习题：Crash的数字表格（莫比乌斯反演）

题目

传送门

思路

貌似可以直接推式子来做

\[\begin{aligned}\sum_{i=1}^{n}\sum_{j=1}^{m}lcm(i,j)&=\sum_{i=1}^n\sum_{j=1}^{m}\frac{ij}{gcd(i,j)}\\&=\sum_{t=1}^{min(n,m)}\frac{1}{t}\sum_{i=1}^{n}\sum_{j=1}^{m}ij[gcd(i,j)==t]\\&=\sum_{t=1}^{min(n,m)}\frac{1}{t}\sum_{i=1}^{it\le n}\sum_{j=1}^{jt\le m}itjt[gcd(i,j)==1]\\&=\sum_{t=1}^{min(n,m)}\frac{1}{t}\sum_{i=1}^{it\le n}\sum_{j=1}^{jt\le m}itjt\sum_{d|gcd(i,j)}\mu (d)\\&=\sum_{t=1}^{min(n,m)}t\sum_{i=1}^{it\le n}\sum_{j=1}^{jt\le m}ij\sum_{d|gcd(i,j)}\mu (d)\\&=\sum_{t=1}^{min(n,m)}t\sum_{d=1}^{\frac{min(n,m)}{t}}\mu(d)d^2\sum_{i=1}^{itd\le n}\sum_{j=1}^{jtd\le m}ij\\&=\sum_{t=1}^{min(n,m)}t\sum_{d=1}^{\frac{min(n,m)}{t}}\mu(d)d^2(\sum_{i=1}^{itd\le n}i)(\sum_{j=1}^{jtd\le m}j)\\&=\sum_{t=1}^{min(n,m)}t\sum_{d=1}^{\frac{min(n,m)}{t}}\mu(d)d^2(\sum_{i=1}^{\frac{n}{td}}i)(\sum_{j=1}^{\frac{m}{td}}j)\end{aligned} \]

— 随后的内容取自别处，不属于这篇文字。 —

-- ==== Sys2Proof/Machine/Ops.lean ====
section
/-! DEFINITION. The named operations over threads, cores, registers and messages; taking an exception and returning
from one. -/

namespace Sys2Proof.Machine

/-- The outcome of a meaning. -/
abbrev Result := Host.Outcome State Fault Refusal

/-! ### Numbering (R11 to R14) -/

/-- The die of a core; numbers 1024 + d stand for the steward core of die d (log 7). -/
abbrev dieOf (c : Nat) : Nat := if c < 1024 then c / 256 else c - 1024
/-- The origin core of a thread number. -/
abbrev originOf (n : Nat) : Nat := n / 16
abbrev rowOf (c : Nat) : Nat := c % 256 / 16
abbrev colOf (c : Nat) : Nat := c % 16
/-- The tile of a core, numbered d × 32 + t (R12, R14). The steward cores, which stand in no tile, share tile 128, which no
compute core has (DESIGN CHOICE, log 91). -/
abbrev tileOf (c : Nat) : Nat := c / 256 * 32 + rowOf c / 2 * 4 + colOf c / 4
abbrev laneOf (c : Nat) : Nat := rowOf c % 2 * 4 + colOf c % 4
/-- The core of a tile with a lane: the inverse mapping of R12. -/
def coreOfLane (t lane : Nat) : Nat :=
  t / 32 * 256 + (2 * (t % 32 / 4) + lane / 4) * 16 + 4 * (t % 32 % 4) + lane % 4

/-! ### Threads, cores, tiles, dies -/

/-- Thread numbers from here on name contexts that have ended with stores not yet acknowledged (log 8). -/
abbrev ghostBase : Nat := 0x10_0000

/-- The issuer of a message for which no thread waits. -/
abbrev nobody : Nat := 0x40_0000

/-- The issuer of an allotment request whose thread has been killed: it still updates its core's entry (R266). -/
abbrev orphan : Nat := 0x40_0001

/-- A thread that nothing has touched: a free slot on its origin core; steward threads are in steward mode (log 7). -/
def Thread.init (n : Nat) : Thread :=
  { core := n % ghostBase / 16, slot := n % 16, priv := if n % ghostBase < 16384 then .user else .steward }

def State.thr (s : State) (n : Nat) : Thread := (mget none s.threads n).getD (Thread.init n)
def State.setThr (s : State) (n : Nat) (t : Thread) : State := { s with threads := mset none s.threads n (some t) }
def State.onThr (s : State) (n : Nat) (f : Thread → Thread) : State := s.setThr n (f (s.thr n))
/-- A core that nothing has touched: it has run no cycle that was not idle, so it is gated once 16 have passed (R99). The
first tick after reset has 16 cycles of a compute core, at FCUR 32, and 10 of a steward core. -/
def Core.init (c reft : Nat) : Core := { gated := decide ((if c < 1024 then 1 else 2) ≤ reft) }

def State.core (s : State) (c : Nat) : Core := (mget none s.cores c).getD (Core.init c s.reft)
def State.setCore (s : State) (c : Nat) (x : Core) : State := { s with cores := mset none s.cores c (some x) }
def State.onCore (s : State) (c : Nat) (f : Core → Core) : State := s.setCore c (f (s.core c))
def State.tile (s : State) (t : Nat) : Tile := (mget none s.tiles t).getD {}
def State.onTile (s : State) (t : Nat) (f : Tile → Tile) : State :=
  { s with tiles := mset none s.tiles t (some (f (s.tile t))) }
def State.die (s : State) (d : Nat) : Die := (mget none s.dies d).getD {}
def State.onDie (s : State) (d : Nat) (f : Die → Die) : State :=
  { s with dies := mset none s.dies d (some (f (s.die d))) }

/-- The thread that the instruction acts for. -/
abbrev State.me (s : State) : Thread := s.thr s.cur

/-- Lost or fenced (R248). -/
abbrev State.dead (s : State) (d : Nat) : Bool := (s.die d).lost

/-- Dies that no link joins: they stand at opposite corners of the square, and both dies between them are lost or boot alone
(R11; DESIGN CHOICE, log 116). -/
def State.severed (s : State) (a d : Nat) : Bool :=
  decide (a % 2 ≠ d % 2) && decide (a / 2 ≠ d / 2)
    && [a / 2 * 2 + d % 2, d / 2 * 2 + a % 2].all fun e => (s.die e).lost || (s.die e).alone

/-- Lost as die `a` sees it: a die that boots alone and the others treat each other as lost (R350), and so do dies that no
link joins. -/
abbrev State.cut (s : State) (a d : Nat) : Bool :=
  s.dead d || (decide (a ≠ d) && ((s.die a).alone || (s.die d).alone || s.severed a d))

/-- A fresh free value (log 6). -/
def State.fresh (s : State) : Word × State := (Config.freeValue s.free, { s with free := s.free + 1 })

/-! ### Registers (R108 to R112) -/

/-- Whether a register field names the commons bank (R28). -/
abbrev isCommons (r : Reg) : Bool := decide (16 ≤ r.toNat)

/-- A register as thread `n` reads it at issue: its private bank, or its origin core's commons (as they stood at the
first issue of an instruction that awaits). -/
def State.reg (s : State) (n : Nat) (r : Reg) : Word :=
  if isCommons r then
    match (s.thr n).snap with
    | some c => mget 0 c (r.toNat - 16)
    | none => mget 0 (s.core (originOf n)).c (r.toNat - 16)
  else mget 0 (s.thr n).g r.toNat

/-- Write a destination: a private register at once, a commons register in the write-back cycle `delay` after the
current one (R110). -/
def State.setReg (s : State) (n : Nat) (r : Reg) (v : Word) (delay : Nat) : State :=
  if isCommons r then
    s.onCore (originOf n) fun c =>
      { c with cpend := c.cpend ++ [{ reg := r.toNat - 16, due := c.cycle + delay, thread := n, value := v }] }
  else s.onThr n fun t => { t with g := mset 0 t.g r.toNat v }

/-- The commons writes due by cycle `w`: those of one register in one cycle leave the lowest thread's (R111). -/
def dueBy (w : Nat) (l : List CWrite) : List CWrite :=
  l.filter fun x => decide (x.due ≤ w) &&
    !l.any fun y => decide (y.due ≤ w) && decide (y.reg = x.reg) &&
      (decide (x.due < y.due) || (decide (x.due = y.due) && decide (y.thread < x.thread)))

/-- The latest value of a list of writes whose write-back cycle is past, or the present value (R116). -/
def latest (now : Nat) (l : List (Nat × Word)) (v : Word) : Word :=
  l.foldl (fun v x => if x.1 < now then x.2 else v) v

/-- Commit the commons writes due before a core's present cycle, which reads see from then on (R110); two of one thread
in one cycle keep their order. COMMASK takes the writes whose write-back cycle is past (R116). -/
def Core.commit (c : Core) : Core :=
  { c with
    c := (dueBy (c.cycle - 1) c.cpend).foldl (fun m x => mset 0 m x.reg x.value) c.c
    cpend := c.cpend.filter fun x => decide (c.cycle ≤ x.due)
    commask := latest c.cycle c.cmPend c.commask
    cmPend := c.cmPend.filter fun x => decide (c.cycle ≤ x.1) }

/-- The thread goes on at `pc`, ready, with nothing awaited. -/
def State.goto (s : State) (n : Nat) (pc : Word) : State :=
  s.onThr n fun t => { t with pc := pc, wait := .none, cont := none, snap := none, run := .ready }

/-- `PC := PC + len`. -/
def State.finish (s : State) (n : Nat) (len : Nat) : State := s.goto n ((s.thr n).pc + word len)

/-- Write a destination and go on. -/
def State.write (s : State) (n : Nat) (d : Reg) (v : Word) (delay len : Nat) : State :=
  (s.setReg n d v delay).finish n len

/-- The thread waits (no reply yet) or sleeps. -/
def State.park (s : State) (n : Nat) (r : Run) (w : Wait) : State :=
  s.onThr n fun t => { t with run := r, wait := w }

/-- The commons of the issue, kept for the re-issue of an instruction that awaits (log 9). -/
def State.keepCommons (s : State) (n : Nat) : Option (Map Word) :=
  match (s.thr n).snap with
  | some m => some m
  | none => some (s.core (originOf n)).c

/-- The thread waits for what `w` names, then issues the same instruction again with the operands of its first issue. -/
def State.hold (s : State) (n : Nat) (w : Wait) : State :=
  s.onThr n fun t => { t with run := .waiting, wait := w, snap := s.keepCommons n }

/-- The thread issues the same instruction again; its PC stands. -/
def State.again (s : State) (n : Nat) : State :=
  s.onThr n fun t => { t with run := .ready, wait := .none }

/-! ### Waiting at an allotment table (R259, R262, R265) -/

/-- The entry of a counter in a core's table changes (R259). -/
def Core.setAlt (c : Core) (line : Nat) (f : AltEntry → AltEntry) : Core :=
  { c with alt := c.alt.map fun e => if e.line = line then f e else e }

def Core.altEntry (c : Core) (line : Nat) : Option AltEntry := c.alt.find? fun e => e.line = line

/-- The core's table has a free place, or an entry to replace, which is not frozen (R259). -/
def Core.altSpace (c : Core) : Bool := decide (c.alt.length < 16) || c.alt.any fun e => !e.frozen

注意到这里虽然是\(\frac{n}{td}\)，但是实际上应该是\(\lfloor\frac{\lfloor\frac{n}{t}\rfloor}{d}\rfloor\)

即可以进行两次数论分块，具体而言，

\[设g(n,m)=\sum_{d=1}^{min(n,m)}\mu(d)d^2\sum_{i=1}^{\frac{n}{d}}i\sum_{i=1}^{\frac{m}{d}}i\\那么原式即为\sum_{t=1}^{min(n,m)}t*g(\frac{n}{t},\frac{m}{t}) \]

代码

#include<iostream>
#include<cmath>
using namespace std;
const int mod=20101009;
const int inv2=10050505;
int n,m;
bool vis[10000005];
int pri[1000005],lenp;
long long mu[10000005];
long long f[10000005];
long long ans;
void sieve(int n)
{
    mu[1]=1;
    f[1]=1;
    for(int i=2;i<=n;i++)
    {
        f[i]=(f[i-1]+i)%mod;
        if(vis[i]==0)
        {
            pri[++lenp]=i;
            mu[i]=-1;
        }
        for(int j=1;j<=lenp&&1ll*i*pri[j]<=n;j++)
        {
            vis[pri[j]*i]=1;
            mu[pri[j]*i]=-mu[i];
            if(i%pri[j]==0)
            {
                mu[i*pri[j]]=0;
                break;
            }
        }
        mu[i]=mu[i]*i*i%mod;
		mu[i]=(mu[i]+mu[i-1])%mod;
    }
}
long long getsum(long long x)
{
    return x*(x+1)%mod*inv2%mod;
}
long long solve(int n,int m)
{
    long long temp=0;
    for(int l=1,r;l<=min(n,m);l=r+1)
    {
        r=min(min(n,m),min(n/(n/l),m/(m/l)));
        temp=(temp+(mu[r]-mu[l-1])%mod*getsum(n/r)%mod*getsum(m/r)%mod)%mod;
    }
    temp=(temp%mod+mod)%mod;
    return temp;
}
int main()
{
    cin>>n>>m;
    sieve(min(n,m));
    for(int l=1,r;l<=min(n,m);l=r+1)
    {
        r=min(min(n,m),min(n/(n/l),m/(m/l)));
        //cout<<"debug:"<<solve(n/r,m/r)<<'\n';
        ans=(ans+((f[r]-f[l-1])%mod+mod)%mod*solve(n/r,m/r)%mod)%mod;
    }
    cout<<ans;
    return 0;
}
/*
n/td
n/i
*/